Coca-Cola President and CEO James Quincey sat down for a wide-ranging chat today at the Barclays Global Consumer Staples Conference in Boston.
Here are edited highlights from his discussion with Barclays analyst Lauren Lieberman:
On the company’s efforts to embrace a more entrepreneurial culture:
“We need to stay curious about what the consumer is doing, what works for our customers, what are new ways of doing things. If we don't, we will always be trying to manage the business by looking in the rearview mirror.
“We also must recognize that the world has moved on. In the old days, if you put out one ad per quarter, it certainly made sense to invest the time in making it perfect. But in this new, modern age where the cycle times are much faster, there’s not time for that. Therefore, we need to be a little more like the software side of the world – version 1.0, version 2.0, version 3.0 – to cycle through and learn faster. If we focus on these things, we will be much more forward-focused, and we will lean against the natural tendencies of large and successful organizations.”
On factors driving the company’s revenue growth acceleration:
“I think it’s a function of a couple of things. First, the momentum in the sparkling business. The simple math of our business, at least for the coming future, is that the sparkling business needs to grow in terms of revenue. What we've done is partly the consequence of refranchising, and partly reinvestment over last few years. We also focused on a one-brand strategy for Coke. And we’ve responded to some of the category concerns – reformulations with less sugar, doubling down on Coke Zero Sugar, finding a new path forward on Diet Coke. Working the whole cycle on sparkling and bringing in smaller packs and focusing on revenue has given us some volume growth and some price growth, and therefore, revenue growth.
“We've also taken a more disciplined approach in other categories. We've made some progress, but we need to be disciplined in … pushing some of those number-two positions to leadership, because that's where the scale and the margins come in.”
On his confidence in the sparkling category’s long-term revenue growth potential:
“Globally, sparkling can grow. In the developed world, if we do the right things on brand marketing, on packaging, on innovation, it's in a position where it can grow revenue. And there are other parts of the world where the category is underdeveloped. The objective of seeing the sparkling category grow revenue in low-single digits is absolutely attainable, and it's what's been happening. Over the last few quarters, what we've come back to is a balance of price/mix and volume. Actually, sparkling revenues have been growing consistently for many, many years. They just have been growing more in price and mix than volume. We've got a little bit more balance back into the equation.”
On Coke's recently announced plans to acquire Costa and why the company’s is betting big on coffee:
“If we want to continue and expand our beverage industry leadership well into the future, we need to have a broader, more diversified portfolio. In the global ready-to-drink beverage space, we're number one or number two in every category. But as you look at what consumers are doing, clearly hot beverages … are a major piece. So, we concluded that we really needed a coffee play. If we wanted to be a total beverage provider to our customers across all different channels, we needed somehow to get to coffee.

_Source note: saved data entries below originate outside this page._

/-- The released entries of an activation applied to the latched values, in arc order. A value released on a draining bank also
reaches the active bank where the arc carries over. -/
def Lane.applyRels (l : Lane) (flow : Nat) (seq : BitVec 16) : Lane :=
  l.onPcl fun p =>
    let put := fun (m : Sparse (BitVec 19)) (r : Rel) =>
      if r.flow = flow ∧ r.seq = seq ∧ arcLatched (p.arc r.bank r.arc) then
        let v := BitVec.ofNat 19 (r.value.toNat + 262144 * r.valid.toNat)
        let m1 := Sparse.set 0 m (4096 * r.bank + r.arc) v
        if r.bank ≠ p.bank ∧ p.arcCarries r.arc then Sparse.set 0 m1 (4096 * p.bank + r.arc) v else m1
      else m
    { p with latched := p.rels.foldl put p.latched }

/-- Committed copies taken from the working copies of engine units, or working copies from the committed ones (R205). -/
def Lane.copyUnits (l : Lane) (us : List Nat) (commit : Bool) : Lane :=
  us.foldl (fun m u =>
    if u < 8 then
      { m with cen := if commit then { m.cen with slots := Sparse.set {} m.cen.slots u (Sparse.get {} m.cen.slotsW u) }
                      else { m.cen with slotsW := Sparse.set {} m.cen.slotsW u (Sparse.get {} m.cen.slots u) } }
    else
      { m with cen := if commit then { m.cen with gens := Sparse.set {} m.cen.gens (u - 8) (Sparse.get {} m.cen.gensW (u - 8)) }
                      else { m.cen with gensW := Sparse.set {} m.cen.gensW (u - 8) (Sparse.get {} m.cen.gens (u - 8)) } }) l

/-- The replaced configuration that holds unit u's state for an activation started in cycle c, where the unit has started anew since (R206). -/
def Lane.oldUnit (l : Lane) (c : Word) (u : Nat) : Option OldCfg := l.cen.old.find? fun o => ahead c o.m && o.units.contains u

/-- The engine units whose state an activation's release makes committed: those that it runs and that have not started anew since. -/
def Lane.actUnits (l : Lane) (flow : Nat) (a : Activation) : List Nat :=
  (flowUnits (l.engineRegs a.start) flow).filter fun u => (l.oldUnit a.start u).isNone

/-- A flow's activation releases its latched values and persistent state (R163). DESIGN CHOICE: R165 speaks of what carries over at the switch alone; what
is released on the draining bank after it also reaches the active bank where it carries over (log entry 88). -/
def Lane.release (l : Lane) (flow : Nat) (a : Activation) : Lane :=
  let l1 := (((l.applyRels flow a.seq).copyFlowState a.bank flow true).copyUnits (l.actUnits flow a) true).dropRels flow a.seq
  if a.bank = l.pcl.bank then l1
  else (l1.pcl.flowNodes a.bank flow).foldl (fun m n => m.carryState a.bank m.pcl.bank n) l1

/-- Nothing of a flow's activation is released: its state is restored (R112, R162). -/
def Lane.discard (l : Lane) (flow : Nat) (a : Activation) : Lane :=
  (((l.copyFlowState a.bank flow false).copyUnits (l.actUnits flow a) false).dropRels flow a.seq).dropTokens flow a.seq

/-- At a hold, the tokens of slow activations that were to start in this cycle are discarded, with what engine units have made of them,
and their start is deferred; at a commit they start, or are skipped when too little of the period is left (R145, R146). -/
def Lane.slowStart (l : Lane) (commits : Bool) (flow : Nat) : Lane :=
  match Sparse.get none l.pcl.due flow, l.act flow with
  | some s, some a =>
    if a.start = l.ccn ∧ a.nominal = s then
      let d := (l.ccn - s).toNat
      if commits && (decide (d = 0) || decide (l.span flow + d ≤ l.rd PCL.FLOW_CFG_PERIOD flow)) then
        l.onPcl fun p => { p with due := Sparse.set none p.due flow none }
      else
        let l1 := (l.discard flow a).setAct flow none
        if commits then l1.skipSlow flow else l1
    else l
  | _, _ => l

“What we found over our M&A history is there's a sweet spot for us, which is brands that grow and eventually get to the point where they demonstrate success in a country or in a few countries. They create a brand that wins against robust competition and starts to demonstrate an ability to travel to other countries. Yet, often, they don't have the resources – human, financial or system capabilities – to accelerate that global growth. This is what we have. So, if we can find brands that are proven to win in a few places and have the right formula… that's where we can create a lot of value.

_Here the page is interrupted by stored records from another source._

/-- The lane with the working copy of a loop slot replaced. -/
def Lane.setSlotW (l : Lane) (c : Word) (s : Nat) (st : SlotSt) : Lane :=
  match l.oldUnit c s with
  | some _ => l.setOld c s fun o => { o with slots := Sparse.set {} o.slots s st }
  | none => { l with cen := { l.cen with slotsW := Sparse.set {} l.cen.slotsW s st } }

/-- The flow and activation whose passage unit u runs next: of the activations whose registers assign it to their flow, the first with a token
on every wired port. -/
def Lane.passageOf (l : Lane) (u : Nat) : Option (Nat × Activation) :=
  (List.range 16).findSome? fun f => match l.act f with
    | some a =>
      let r := l.engineRegs a.start
      if unitEnabled r u && decide (unitFlow r u = f) && l.unitReady a.bank u a.seq then some (f, a) else none
    | none => none

/-- The gain table position of an error magnitude (R191): a × ERR_SCALE has 24 fraction bits, of which the upper 16 count. -/
def gainPos (a : Int) (scale : Nat) : Int := a * scale / 256

/-- A gain times an S18 operand in units of 2^-16, rounded to 2^-32 (R191). -/
def gainS (y : Int) (shift : Int) (x : Int) : Int := satA40 (roundDiv (y * x * 2 ^ (shift + 8).toNat) 256)

/-- A gain times an A40 operand in units of 2^-32, rounded to 2^-32 (R191). -/
def gainA (y : Int) (shift : Int) (x : Int) : Int := satA40 (roundDiv (y * x * 2 ^ (shift + 8).toNat) 16777216)

/-- The friction direction factor (R192), in units of 2^-16. -/
def fricDir (ref band : Int) : Int :=
  if band > 0 then clampInt (-65536) 65536 (roundDiv (ref * 65536) band)
  else if ref > 0 then 65536 else if ref < 0 then -65536 else 0

/-- The friction table position (R192). -/
def fricPos (r : Sparse Word) (s : Nat) (x : Int) : Int :=
  Int.fdiv ((x - cfgRdS r CEN.SLOT_FRIC_ORIGIN_VALUE s) * cfgRd r CEN.SLOT_FRIC_SCALE_SCALE s) 256

/-- The cogging table position (R193): the electrical angle wraps modulo 2.0 into [-1, 1). -/
def cogPos (r : Sparse Word) (s : Nat) (x : Int) : Int :=
  ((x * cfgRd r CEN.SLOT_COG_MULT s + cfgRdS r CEN.SLOT_COG_OFFSET_VALUE s + 65536).emod 131072) * 256

/-- The cogging term, whose last entry interpolates towards the first (R193). -/
def cogTerm (m : Memory) (base : Nat) (p : Int) : Int :=
  let i := (p / 65536).toNat
  interp (m.tblNum false (base + i)) (m.tblNum false (base + (i + 1) % 512)) (p.emod 65536)

/-- The table words that a loop slot's passage reads. -/
def slotReads (r : Sparse Word) (s : Nat) (e x : Int) : List Nat :=
  let g := gainPos (iabs e) (cfgRd r CEN.SLOT_ESCALE_SCALE s)
  interpReads (cfgRd r CEN.SLOT_KP_BASE s) 256 g ++ interpReads (cfgRd r CEN.SLOT_KI_BASE s) 256 g
    ++ interpReads (cfgRd r CEN.SLOT_KD_BASE s) 256 g
    ++ (if cfgRd r CEN.SLOT_CFG_FRIC_EN s = 1 then interpReads (cfgRd r CEN.SLOT_FRIC_TBL_BASE s) 1024 (fricPos r s x) else [])
    ++ (if cfgRd r CEN.SLOT_CFG_COG_EN s = 1 then
          [cfgRd r CEN.SLOT_COG_BASE s + (cogPos r s x / 65536).toNat,
           cfgRd r CEN.SLOT_COG_BASE s + ((cogPos r s x / 65536).toNat + 1) % 512] else [])

/-- An effective limit (R195), in units of 2^-16. -/
def effLimit (r : Sparse Word) (s : Nat) (tau : Nat) (x : Int) : Int :=
  if cfgRd r CEN.SLOT_CFG_TQLIM s = 1 then roundDiv (x * tau) 65536 else x

/-- One passage of R190 with all inputs valid, on the given state; all values in units of 2^-16. DESIGN CHOICE: of the friction term (R192) the
direction factor alone is rounded to S18, and its product with the entry is exact (log entry 75). -/
def slotStep (r : Sparse Word) (m : Memory) (s tau : Nat) (snuffed : Bool) (st : SlotSt) (ref fb ff x : Int) : SlotSt :=
  let e := clampInt (-131072) 131071 (ref - fb)
  let g := gainPos (iabs e) (cfgRd r CEN.SLOT_ESCALE_SCALE s)
  let kp := m.interp1 true (cfgRd r CEN.SLOT_KP_BASE s) 256 g
  let ki := m.interp1 true (cfgRd r CEN.SLOT_KI_BASE s) 256 g
  let kd := m.interp1 true (cfgRd r CEN.SLOT_KD_BASE s) 256 g
  let fbPrev := if st.started then st.fbPrev else fb
  let dv := (fbPrev - fb) * 65536
  let dst := satA40 (st.dst + roundDiv (dv - st.dst) (2 ^ cfgRd r CEN.SLOT_CFG_DSHIFT s))
  let pterm := gainS kp (cfgRdS r CEN.SLOT_KP_SHIFT s) e
  let iinc := if snuffed then 0 else gainS ki (cfgRdS r CEN.SLOT_KI_SHIFT s) e
  let dterm := gainA kd (cfgRdS r CEN.SLOT_KD_SHIFT s) dst
  let fric := if cfgRd r CEN.SLOT_CFG_FRIC_EN s = 1 then
      m.interp1 false (cfgRd r CEN.SLOT_FRIC_TBL_BASE s) 1024 (fricPos r s x) * fricDir ref (cfgRd r CEN.SLOT_FRIC_BAND_BAND s)
    else 0
  let cog := if cfgRd r CEN.SLOT_CFG_COG_EN s = 1 then cogTerm m (cfgRd r CEN.SLOT_COG_BASE s) (cogPos r s x) * 65536 else 0
  let ext := satA40 (ff * cfgRdS r CEN.SLOT_CFG_FF_GAIN s + fric + cog)
  let hi := effLimit r s tau (cfgRdS r CEN.SLOT_OHI_VALUE s)
  let lo := effLimit r s tau (cfgRdS r CEN.SLOT_OLO_VALUE s)
  let integ := if snuffed then 0 else st.integ
  let in1 := clampInt (lo * 65536) (hi * 65536) (integ + iinc)
  let u1 := satA40 (pterm + in1 + dterm + ext)
  let windup := (decide (hi * 65536 < u1) && decide (0 < iinc)) || (decide (u1 < lo * 65536) && decide (iinc < 0))
  let inew := if windup then clampInt (lo * 65536) (hi * 65536) integ else in1
  let u := if windup then satA40 (pterm + inew + dterm + ext) else u1
  let raw := s18 (round18 u)
  { st with integ := inew, dst := dst, fbPrev := fb, started := true, out := toS18 (clampInt lo hi raw), valid := true
            satHi := decide (hi < raw), satLo := decide (raw < lo), intHeld := decide (inew = st.integ), err := toS18 e }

“Costa has done well in the UK and a couple of other countries. And we think the brand can travel, and it brings the coffee piece that we can match with the company and the system to accelerate it over time.”
On the role the company plays in reducing waste and promoting recycling:
“The good news about plastic is it's a completely solvable problem, especially PET. Because PET is fully capable of being collected, recycled and turned back into bottles. It’s fully achievable to get back to a closed-loop economy in terms of PET bottles. We have a strategy we announced in January that focuses on a World Without Waste. By 2030, we want to make sure we recover a bottle or can for every one we sell. New technology will make it easier, but new technology is not needed. What's needed is to solve the organizational problem of collecting the bottles and then putting in the infrastructure to basically chop them up and make virgin material again. We're very committed to doing it, and a lot of other companies also are moving in this space. There's a lot of energy around finding a way of getting this done. Not to underestimate the organizational problem of getting municipalities all around the world and getting collection systems up and running, but it's a fixable problem.”
On Coke's focus on ‘killing zombies’:
“Let me define the zombies. It started with the idea of brands or SKUs. Typically, we'd launch into a category, and you’ve got to be growing double-digits or much faster than the category you're entering because otherwise, you will never be on the track to leadership. There are plenty of tiny brands out there, SKUs, in the Coke system, which have a very low share and are either not growing faster than the category or going slower than the category. They're just consuming management time and resources. And you can extend that into projects and some other ideas. We have not historically been good at getting rid of these things. They would become zombies. They'd be dead, but not actually dead.”
“We've made some great progress in parts of the world… but we haven't done as good a job as we should have done on finishing off the zombies and recycling the money and the resources into the business."